I have an 05 Honda CRV, about 185,000 miles on it. The rear (especially passenger side) brake caliper tends to seize up at least once a year - I’m on my 3rd set of calipers since I bought the car in 2019 and now looking at my fourth since I noticed it was seized yesterday.
As I’m already throwing parts at it with just replacing calipers, is there anything I could ask to have done when I take it in to replace these to help reduce this happening? Would replacing the brake line to that caliper and flushing the fluid be worthwhile? Replacing the ABS module (though I’m getting no dash lights)? I use the handbrake when I park and my spot is slightly uphill, could it be something related to that?
Thanks in advance!
The problem could be the rubber brake hose, they can break down internally and keep hydraulic pressure on the caliper causing it to lock up. I had that happen on an AMC Hornet I used to own.
brake caliper tends to seize up at least once a year
When you or your shop only changed the sticking caliper, and the real -but undiagnosed- cause was a delaminating brake hose just on that wheel, it does not disclose to me a sticking of the new one would not happen immediately after the repair -as the brake hose was not changed the 'valve function' of that hose would persist-.
And repaired was that problem 3 times in 3,5 years.
To test for that hose-problem: jack up the car, take off the wheel, firmly apply the brake, it should be sticking now, open the bleed-screw a bit, brake fluid should come out, releasing the caliper.

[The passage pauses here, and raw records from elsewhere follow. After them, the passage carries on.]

/-- Two canonical memories that read alike at every address are the same memory. -/
def Obligations.CanonicalMemoriesReadingAlikeAreEqual : Prop :=
  ∀ m m' : Memory, Memory.wf m → Memory.wf m' → (∀ a, a < 4096 → m.read a = m'.read a) → m = m'

/-- R44: the edges of memory. A fetch at 0x0FFE reads 0xFFE and 0xFFF, one at 0x0FFF reads 0xFFF and 0x000; an
instruction that is neither a jump nor unknown leaves PC at 0x0000 or 0x0001; a sprite read past the top continues at
address 0x000; nothing stops. -/
def Obligations.TopOfMemoryWraps : Prop :=
  (∀ s : State, s.life = .running → s.pc = 0x0FFE →
    s.fetchWord = s.byteAt 0xFFE ++ s.byteAt 0xFFF ∧
    ∃ t, step s = .next t ∧
      (fitsNoFamily s.fetchWord = false → s.fetchWord.toNat / 4096 ≠ 0x1 → t.pc = 0x0000)) ∧
  (∀ s : State, s.life = .running → s.pc = 0x0FFF →
    s.fetchWord = s.byteAt 0xFFF ++ s.byteAt 0x000 ∧
    ∃ t, step s = .next t ∧
      (fitsNoFamily s.fetchWord = false → s.fetchWord.toNat / 4096 ≠ 0x1 → t.pc = 0x0001)) ∧
  (∀ (s : State) (r : Nat), s.i.toNat ≤ 0x0FFF → r ≤ 14 → 4096 ≤ s.i.toNat + r →
    0xFF2 ≤ s.i.toNat ∧ s.spriteByte r = s.byteAt (s.i.toNat + r - 4096))

/-! ### Construction and load (70_reset_and_hazards.md) -/

/-- R92: `construct` sets every piece of state to zero, installs FONT at addresses 0 to 79, and sets LIFE = EMPTY. -/
def Obligations.ConstructZeroesAndInstallsFont : Prop :=
  ∀ font : Font,
    (∀ x, (construct font).reg x = 0) ∧ (construct font).i = 0 ∧ (construct font).pc = 0 ∧
    (∀ k, (construct font).stackEntry k = 0) ∧ (construct font).sp = 0 ∧ (construct font).dt = 0 ∧
    (construct font).st = 0 ∧ (∀ row col, (construct font).cell row col = false) ∧
    (∀ (a : Nat) (h : a < 80), (construct font).byteAt a = font[a]) ∧
    (∀ a : Nat, 80 ≤ a → a < 4096 → (construct font).byteAt a = 0) ∧
    (construct font).life = .empty

/-- The reset state is the constructed state of the default font, byte by byte (first column of R27; the font's bytes
are PRESUMED, log 2). -/
def Obligations.ResetIsConstructionWithTheDefaultFont : Prop :=
  (∀ x, State.reset.reg x = 0) ∧ State.reset.i = 0 ∧ State.reset.pc = 0 ∧ (∀ k, State.reset.stackEntry k = 0) ∧
  State.reset.sp = 0 ∧ State.reset.dt = 0 ∧ State.reset.st = 0 ∧ (∀ row col, State.reset.cell row col = false) ∧
  State.reset.life = .empty ∧ (∀ a : Nat, State.reset.byteAt a = (construct defaultFont).byteAt a)

/-- R94: a load of a nonempty image in EMPTY writes its first 3584 bytes from 0x200, sets PC and I to 0x0200 and LIFE
to RUNNING, and writes nothing else. -/
def Obligations.LoadWritesTheImageAndNothingElse : Prop :=
  ∀ (s : State) (image : List Byte), s.life = .empty → Memory.wf s.mem → image ≠ [] →
    ∃ t, load image s = .next t ∧ t.pc = 0x0200 ∧ t.i = 0x0200 ∧ t.life = .running ∧
      (∀ k, k < image.length → k < 3584 → t.byteAt (0x200 + k) = image.getD k 0) ∧
      (∀ a, a < 4096 → ¬ (0x200 ≤ a ∧ a < 0x200 + min image.length 3584) → t.byteAt a = s.byteAt a) ∧
      SameRegs s t ∧ SameScreen s t ∧ (∀ k, t.stackEntry k = s.stackEntry k) ∧ t.sp = s.sp ∧ t.dt = s.dt ∧
      t.st = s.st
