-- ==== Sys2Proof/Laws/Screen.lean ====
section
/-! SUPPORT. The loop of the pseudocode, the framebuffer's cells, and what each part of the draw does to one cell and
to the collision (R72). -/

namespace Sys2Proof.Machine

/-! ### The loop (R12) -/

@[simp] theorem forUpTo_zero {α : Type} (body : Nat → α → α) (a : α) : forUpTo 0 body a = a := rfl

theorem forUpTo_succ {α : Type} (n : Nat) (body : Nat → α → α) (a : α) :
    forUpTo (n + 1) body a = body n (forUpTo n body a) := rfl

/-- A property that holds before a loop and is kept by each round holds after it. -/
theorem forUpTo_induction {α : Type} (P : Nat → α → Prop) {n : Nat} {body : Nat → α → α} {a : α}
    (start : P 0 a) (round : ∀ k b, k < n → P k b → P (k + 1) (body k b)) : P n (forUpTo n body a) := by
  induction n with
  | zero => exact start
  | succ n ih => exact round n _ (Nat.lt_succ_self n) (ih fun k b hk => round k b (Nat.lt_succ_of_lt hk))

/-! ### Cells (R23) -/

@[simp] theorem cellOf_blankScreen (row : Fin 32) (col : Fin 64) : cellOf blankScreen row col = false := by
  simp [cellOf, blankScreen]

/-- A toggle changes its own cell and no other. -/
theorem cellOf_toggleCell (fb : Framebuffer) (row row' : Fin 32) (col col' : Fin 64) :
    cellOf (toggleCell fb row col) row' col' =
      if row' = row ∧ col' = col then !cellOf fb row' col' else cellOf fb row' col' := by
  by_cases hr : row' = row
  · subst hr
    by_cases hc : col' = col
    · subst hc; simp [cellOf, toggleCell]
    · have : col.val ≠ col'.val := fun e => hc (Fin.ext e.symm)
      simp [cellOf, toggleCell, hc, Vector.getElem_set_ne, this]
  · have : row.val ≠ row'.val := fun e => hr (Fin.ext e.symm)
    simp [cellOf, toggleCell, hr, Vector.getElem_set_ne, this]

/-! ### The draw's addresses (R72) -/

@[simp] theorem spriteRow_val (y : Byte) (r : Nat) : (spriteRow y r).val = (y.toNat + r) % 32 := rfl

@[simp] theorem spriteColumn_val (x : Byte) (c : Nat) : (spriteColumn x c).val = (x.toNat + c) % 64 := rfl

/-! ### One bit of the draw (R72 steps 3 to 5) -/

/-- A sprite bit toggles the one cell it falls on, and only if it is set. -/
theorem Canvas.drawBit_cell (cv : Canvas) (x y : Byte) (r : Nat) (b : Byte) (c : Nat) (row : Fin 32) (col : Fin 64) :
    cellOf (cv.drawBit x y r b c).fb row col =
      if spriteBit b c = true ∧ row = spriteRow y r ∧ col = spriteColumn x c then !cellOf cv.fb row col
      else cellOf cv.fb row col := by
  unfold Canvas.drawBit
  split
  · simp [Canvas.strike, cellOf_toggleCell, *]
  · simp [*]

/-- A sprite bit records a collision if it is set and its cell is 1. -/
theorem Canvas.drawBit_hit (cv : Canvas) (x y : Byte) (r : Nat) (b : Byte) (c : Nat) :
    (cv.drawBit x y r b c).hit =
      (cv.hit || (spriteBit b c && cellOf cv.fb (spriteRow y r) (spriteColumn x c))) := by
  unfold Canvas.drawBit
  split <;> simp [Canvas.strike, *]

/-! ### What a draw reads (R36, R72) -/

/-- The canvas of a draw depends on the sprite's first `n` bytes alone. -/
theorem Canvas.drawSprite_congr {x y : Byte} {sprite sprite' : Nat → Byte} {n : Nat}
    (h : ∀ r, r < n → sprite r = sprite' r) (cv : Canvas) :
    cv.drawSprite x y sprite n = cv.drawSprite x y sprite' n := by
  unfold Canvas.drawSprite
  induction n with
  | zero => rfl
  | succ n ih =>
    rw [forUpTo_succ, forUpTo_succ, ih fun r hr => h r (Nat.lt_succ_of_lt hr), h n (Nat.lt_succ_self n)]

end Sys2Proof.Machine
end

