/-- The index register is written by the index load alone, with its operand. -/
theorem exec_index {i : Instr} {s t : State} (h : exec i s = .next t) :
    t.i = s.i ∨ ∃ nnn, i = .ldI nnn ∧ t.i = zextAddress nnn := by
  cases i with
  | ldI nnn => cases h; exact .inr ⟨nnn, rfl, rfl⟩
  | cls | jp nnn | ldVx x kk | addVx x kk | drw ignored n | unknown op => cases h; exact .inl rfl

/-! ### Steps keep the invariant -/

/-- A step is the execution of some instruction. -/
theorem exec_of_step {s t : State} (h : step s = .next t) : exec s.fetchInstr s = .next t := by
  rw [← step_running (running_of_step h), h]

theorem exec_keeps_inv {i : Instr} {s t : State} (hinv : Inv s) (h : exec i s = .next t) : Inv t := by
  obtain ⟨hmem, hstack, hsp, hdt, hst, _⟩ := exec_inert h
  constructor
  case memory => rw [hmem]; exact hinv.memory
  case pc => rw [exec_pc h]; exact pcAfter_valid i hinv.pc
  case index =>
    obtain hi | ⟨nnn, _, hi⟩ := exec_index h
    · rw [hi]; exact hinv.index
    · rw [hi]; exact zextAddress_valid nnn
  case stack => intro k; rw [State.stackEntry, hstack]; exact hinv.stack k
  case sp => rw [hsp, hinv.sp]
  case delay => rw [hdt, hinv.delay]
  case sound => rw [hst, hinv.sound]

/-- Settles O40: every instruction keeps the invariant: it leaves memory and the inert registers alone, and writes only
valid addresses to PC and I. -/
theorem stepKeepsTheInvariant : Obligations.StepKeepsTheInvariant :=
  fun _ _ hinv hstep => exec_keeps_inv hinv (exec_of_step hstep)

/-! ### Construction and load (R92, R94, R95) -/

theorem construct_inv (font : Font) : Inv (construct font) where
  memory := Memory.wf_withFont font
  pc := Nat.zero_le _
  index := Nat.zero_le _
  stack := construct_stackEntry font
  sp := construct_sp font
  delay := construct_dt font
  sound := construct_st font

theorem loadImage_keeps_inv {s : State} (hinv : Inv s) (image : List Byte) : Inv (s.loadImage image) where
  memory := by rw [State.loadImage_mem]; exact Memory.wf_writeBytes hinv.memory _ _
  pc := by rw [State.loadImage_pc]; decide
  index := by rw [State.loadImage_i]; decide
  stack := hinv.stack
  sp := hinv.sp
  delay := hinv.delay
  sound := hinv.sound

/-- What an accepted load can do: fail, changing LIFE alone, or load its image. -/
theorem load_cases {s t : State} {image : List Byte} (h : load image s = .next t) :
    t = { s with life := .failed } ∨ t = s.loadImage image := by
  cases hlife : s.life with
  | running => rw [load_running hlife] at h; cases h
  | failed => rw [load_failed hlife] at h; cases h
  | empty =>
    by_cases himage : image = []
    · rw [himage, load_nil hlife] at h; cases h; exact .inl rfl
    · rw [load_cons hlife himage] at h; cases h; exact .inr rfl

/-- Settles O41: construction sets what the invariant speaks of, and a load changes of it memory, PC and I at most. -/
theorem constructAndLoadMeetTheInvariant : Obligations.ConstructAndLoadMeetTheInvariant := by
  refine ⟨construct_inv, fun s t image hinv hload => ?_⟩
  obtain rfl | rfl := load_cases hload
  · exact { hinv with }
  · exact loadImage_keeps_inv hinv image

/-! ### Every reachable state (10_state.md section 9) -/

theorem step_mem {s t : State} (h : step s = .next t) : t.mem = s.mem := by
  obtain ⟨hmem, _⟩ := exec_inert (exec_of_step h)
  exact hmem

theorem runSteps_mem {s t : State} {k : Nat} (h : runSteps k s = .next t) : t.mem = s.mem :=
  runSteps_induction (P := fun u => u.mem = s.mem) (fun _ _ hu hstep => (step_mem hstep).trans hu) rfl h

theorem runSteps_inv {s t : State} {k : Nat} (hinv : Inv s) (h : runSteps k s = .next t) : Inv t :=
  runSteps_induction stepKeepsTheInvariant hinv h

/-- Settles O42: the loaded state meets the invariant and runs, and every step keeps the invariant, memory and LIFE. -/
theorem reachableStates : Obligations.ReachableStates := by
  intro font image k hne
  have hload : load image (construct font) = .next ((construct font).loadImage image) :=
    load_cons (construct_life font) hne
  obtain ⟨t, hrun, hlife⟩ := runSteps_stays_running (State.loadImage_life (construct font) image) k
  have hinv : Inv t := runSteps_inv (loadImage_keeps_inv (construct_inv font) image) hrun
  refine ⟨_, t, hload, ?_, hinv.pc, hinv.index, hinv.sp, hinv.delay, hinv.sound, hinv.stack, ?_, hlife⟩
  · rw [bootAndRun, hload]
    exact hrun
  · exact State.byteAt_eq_of_mem (runSteps_mem hrun)

end Sys2Proof.Machine

/-! PROOFS. Canonical memories (20_memory.md), the reset state (R27, R29), the sums of the addition and of the draw's
addresses (R68, R72), and the alternative of R71. -/

namespace Sys2Proof.Machine

/-! ### Canonical memories that read alike -/

/-- The first listed address of a canonical memory does not read as unlisted. -/
theorem Memory.byteOf_head_ne_unlisted {c : Host.Cell} {m : Memory} (hwf : Memory.wf (c :: m)) :
    Memory.byteOf (c :: m) c.1 ≠ Memory.unlisted c.1 := by
  obtain ⟨_, hlisted⟩ := hwf.2 c (List.mem_cons_self ..)
  rwa [Memory.byteOf, if_pos rfl]

/-- If two canonical memories read alike, the first listed address of one is not below that of the other. -/
theorem Memory.head_not_lt {c c' : Host.Cell} {m m' : Memory} (hwf : Memory.wf (c :: m)) (hwf' : Memory.wf (c' :: m'))
    (halike : Memory.byteOf (c :: m) c.1 = Memory.byteOf (c' :: m') c.1) : ¬ c.1 < c'.1 := by
  intro hlt
  have hbelow : ∀ d ∈ c' :: m', c.1 < d.1 := by
    intro d hd
    rcases List.mem_cons.mp hd with rfl | hd
    · exact hlt
    · exact Nat.lt_trans hlt (Memory.wf_head_lt hwf' d hd)
  exact Memory.byteOf_head_ne_unlisted hwf (halike.trans (Memory.byteOf_of_forall_lt hbelow))

/-- Canonical memories with the same first cell that read alike have tails that read alike: the first address reads as
unlisted in both. -/
theorem Memory.byteOf_tail_eq {c : Host.Cell} {m m' : Memory} (hwf : Memory.wf (c :: m)) (hwf' : Memory.wf (c :: m'))
    {a : Nat} (halike : Memory.byteOf (c :: m) a = Memory.byteOf (c :: m') a) : m.byteOf a = m'.byteOf a := by
  by_cases ha : a = c.1
  · subst ha
    rw [Memory.byteOf_of_forall_lt (Memory.wf_head_lt hwf), Memory.byteOf_of_forall_lt (Memory.wf_head_lt hwf')]
  · rwa [Memory.byteOf, Memory.byteOf, if_neg ha, if_neg ha] at halike

theorem Memory.eq_of_byteOf_eq {m m' : Memory} (hwf : Memory.wf m) (hwf' : Memory.wf m')
    (halike : ∀ a, a < 4096 → m.byteOf a = m'.byteOf a) : m = m' := by
  induction m generalizing m' with
  | nil =>
    cases m' with
    | nil => rfl
    | cons c' m' =>
      obtain ⟨hlt, _⟩ := hwf'.2 c' (List.mem_cons_self ..)
      exact absurd (halike c'.1 hlt).symm (Memory.byteOf_head_ne_unlisted hwf')
  | cons c m ih =>
    obtain ⟨hlt, _⟩ := hwf.2 c (List.mem_cons_self ..)
    cases m' with
    | nil => exact absurd (halike c.1 hlt) (Memory.byteOf_head_ne_unlisted hwf)
    | cons c' m' =>
      obtain ⟨hlt', _⟩ := hwf'.2 c' (List.mem_cons_self ..)
      have haddr : c'.1 = c.1 :=
        Nat.le_antisymm (Nat.not_lt.mp (Memory.head_not_lt hwf hwf' (halike _ hlt)))
          (Nat.not_lt.mp (Memory.head_not_lt hwf' hwf (halike _ hlt').symm))
      have hbyte : c'.2 = c.2 := by
        have hread := halike c.1 hlt
        rw [Memory.byteOf, Memory.byteOf, if_pos rfl, if_pos haddr.symm] at hread
        exact hread.symm
      obtain rfl : c' = c := Prod.ext haddr hbyte
      have htail : m = m' := ih (Memory.wf_tail hwf) (Memory.wf_tail hwf') fun a ha =>
        Memory.byteOf_tail_eq hwf hwf' (halike a ha)
      rw [htail]

/-- Settles O11: compared from their first listed addresses on, the memories list the same cells. -/
theorem canonicalMemoriesReadingAlikeAreEqual : Obligations.CanonicalMemoriesReadingAlikeAreEqual := by
  intro m m' hwf hwf' halike
  refine Memory.eq_of_byteOf_eq hwf hwf' fun a ha => ?_
  have hread := halike a ha
  rwa [Memory.read, Memory.read, Config.memSize_eq, Nat.mod_eq_of_lt ha] at hread

/-! ### The reset state (first column of R27) -/

theorem defaultFont_toList : defaultFont.toList = defaultFontBytes := by decide

/-- What the font installer writes with the default font is what an address that memory does not list reads as. -/
theorem Memory.read_withFont_default {a : Nat} (ha : a < 4096) :
    (Memory.withFont defaultFont).read a = Memory.unlisted a := by
  rw [Memory.read_withFont defaultFont ha]
  split_ifs with hfont
  · rw [defaultFont_toList, Memory.unlisted]
  · rw [Memory.unlisted_of_ge (Nat.not_lt.mp hfont)]

/-- The construction with the default font and `State.reset` are one state. -/
theorem construct_defaultFont : construct defaultFont = State.reset := by
  have hmem : Memory.withFont defaultFont = [] :=
    canonicalMemoriesReadingAlikeAreEqual _ _ (Memory.wf_withFont defaultFont) Memory.wf_nil fun a ha => by
      rw [Memory.read_withFont_default ha, Memory.read_nil ha]
  rw [construct, hmem, State.reset]

/-- Settles O14: `State.reset` is a constructed state, which is zero field by field. -/
theorem resetIsConstructionWithTheDefaultFont : Obligations.ResetIsConstructionWithTheDefaultFont := by
  unfold Obligations.ResetIsConstructionWithTheDefaultFont
  rw [← construct_defaultFont]
  exact ⟨construct_reg _, construct_i _, construct_pc _, construct_stackEntry _, construct_sp _, construct_dt _,
    construct_st _, construct_cell _, construct_life _, fun _ => rfl⟩

/-- Settles O39: `State.reset` is a constructed state, which meets the invariant. -/
theorem resetMeetsTheInvariant : Obligations.ResetMeetsTheInvariant := by
  unfold Obligations.ResetMeetsTheInvariant
  rw [← construct_defaultFont]
  exact construct_inv defaultFont

/-! ### Sums (R68, R72) -/

/-- Read as two's complement, the byte sum is the sum of the operands so read. -/
theorem addByte_eq_ofInt (a b : Byte) : addByte a b = BitVec.ofInt 8 (a.toInt + b.toInt) := by
  rw [addByte_eq_add, BitVec.ofInt_add, BitVec.ofInt_toInt, BitVec.ofInt_toInt]

/-- Adding `256 - k` subtracts `k`. -/
theorem addByte_eq_sub {b : Byte} (hb : b ≠ 0) (a : Byte) : addByte a b = a - BitVec.ofNat 8 (256 - b.toNat) := by
  have hpos : b.toNat ≠ 0 := fun h => hb (BitVec.eq_of_toNat_eq h)
  have ha := a.isLt
  have hlt := b.isLt
  apply BitVec.eq_of_toNat_eq
  rw [addByte_toNat, BitVec.toNat_sub, BitVec.toNat_ofNat]
  omega

/-- Settles O23: a sum cut to 8 or 16 bits loses multiples of 256 or 65536, which the later reduction modulo 32, 64 or
4096 loses anyway. -/
theorem sumsAreModularUnsigned : Obligations.SumsAreModularUnsigned := by
  refine ⟨fun x kk s => ⟨_, exec_addVx x kk s, ?_, fun hkk => ?_⟩, fun y r => ?_, fun x c => ?_, fun s r => ?_⟩
  · rw [s.reg_setReg_advance_same, addByte_eq_ofInt]
  · rw [s.reg_setReg_advance_same, addByte_eq_sub hkk]
  · rw [spriteRow_val, BitVec.toNat_add, BitVec.toNat_ofNat]
    omega
  · rw [spriteColumn_val, BitVec.toNat_add, BitVec.toNat_ofNat]
    omega
  · have hmod : (s.i.toNat + r) % 4096 = (s.i + BitVec.ofNat 16 r).toNat % 4096 := by
      rw [BitVec.toNat_add, BitVec.toNat_ofNat]
      omega
    rw [State.spriteByte, ← s.byteAt_mod, hmod, s.byteAt_mod]

/-! ### SET_INDEX_ASSIGNS (R71) -/

theorem setIndex_false (nnn : BitVec 12) (s : State) : setIndex false nnn s = s.advance := rfl

/-- Settles O25: the alternative is the advance of PC alone, and the machine's constant is true. -/
theorem setIndexAlternativeChangesOnlyPc : Obligations.SetIndexAlternativeChangesOnlyPc := by
  intro nnn s
  rw [setIndex_false]
  refine ⟨pcAdvanced_of_pc rfl, s.advance_i, s.reg_advance, s.cell_advance, s.byteAt_advance, ?_, exec_ldI nnn s⟩
  exact sameInert_of_fields rfl rfl rfl rfl rfl

end Sys2Proof.Machine

/-! PROOFS. The draw's loops against its closed form (R72, R73), the double draw, and what a draw reads (R36). -/

namespace Sys2Proof.Machine

/-! ### Striking a set of cells once each -/

/-- `cv'` is `cv` after each of these cells has been struck once: they are toggled, no other cell is, and a collision
is recorded if one of them was 1. -/
structure Struck (cells : Fin 32 → Fin 64 → Prop) (cv cv' : Canvas) : Prop where
  inside : ∀ row col, cells row col → cellOf cv'.fb row col = !cellOf cv.fb row col
  outside : ∀ row col, ¬ cells row col → cellOf cv'.fb row col = cellOf cv.fb row col
  hit : cv'.hit = true ↔ cv.hit = true ∨ ∃ row col, cells row col ∧ cellOf cv.fb row col = true

theorem Struck.of_no_cells {cells : Fin 32 → Fin 64 → Prop} (hnone : ∀ row col, ¬ cells row col) (cv : Canvas) :
    Struck cells cv cv where
  inside := fun row col h => absurd h (hnone row col)
  outside := fun _ _ _ => rfl
  hit := by simp [hnone]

When 'yes' change the hose for an o.e.m. quality item.
Questions:
did you do the repairs yourself or did a workshop do them?
what quality/source did the repair-calipers have?
what are the scanned codes in a (this) problem-situation?
It was a shop that replaced them, though 2 different ones that I could think of. Live in an apartment so wheels off repairs aren’t going to be an option for me.
Replaced calipers with Power stop ones which have worked fine with the front ones and the rear driver side - which is what made me think it was likely the brake line more than the caliper itself.
Computer is throwing no codes, but I don’t have a dealer level scan tool. Read elsewhere that someone else had to replace their abs module for it to stop sticking but I’d probably save that option for last if possible
Would replacing the brake line to that caliper and flushing the fluid be worthwhile?
yes. all the rubber hoses
Computer is throwing no codes, but I don’t have a dealer level scan tool.
There are no codes for a deteriorated brake hose. There might be codes if the problem turns out to be malfunctioning ABS, but 18-year-old brake hoses would be the primary suspect here.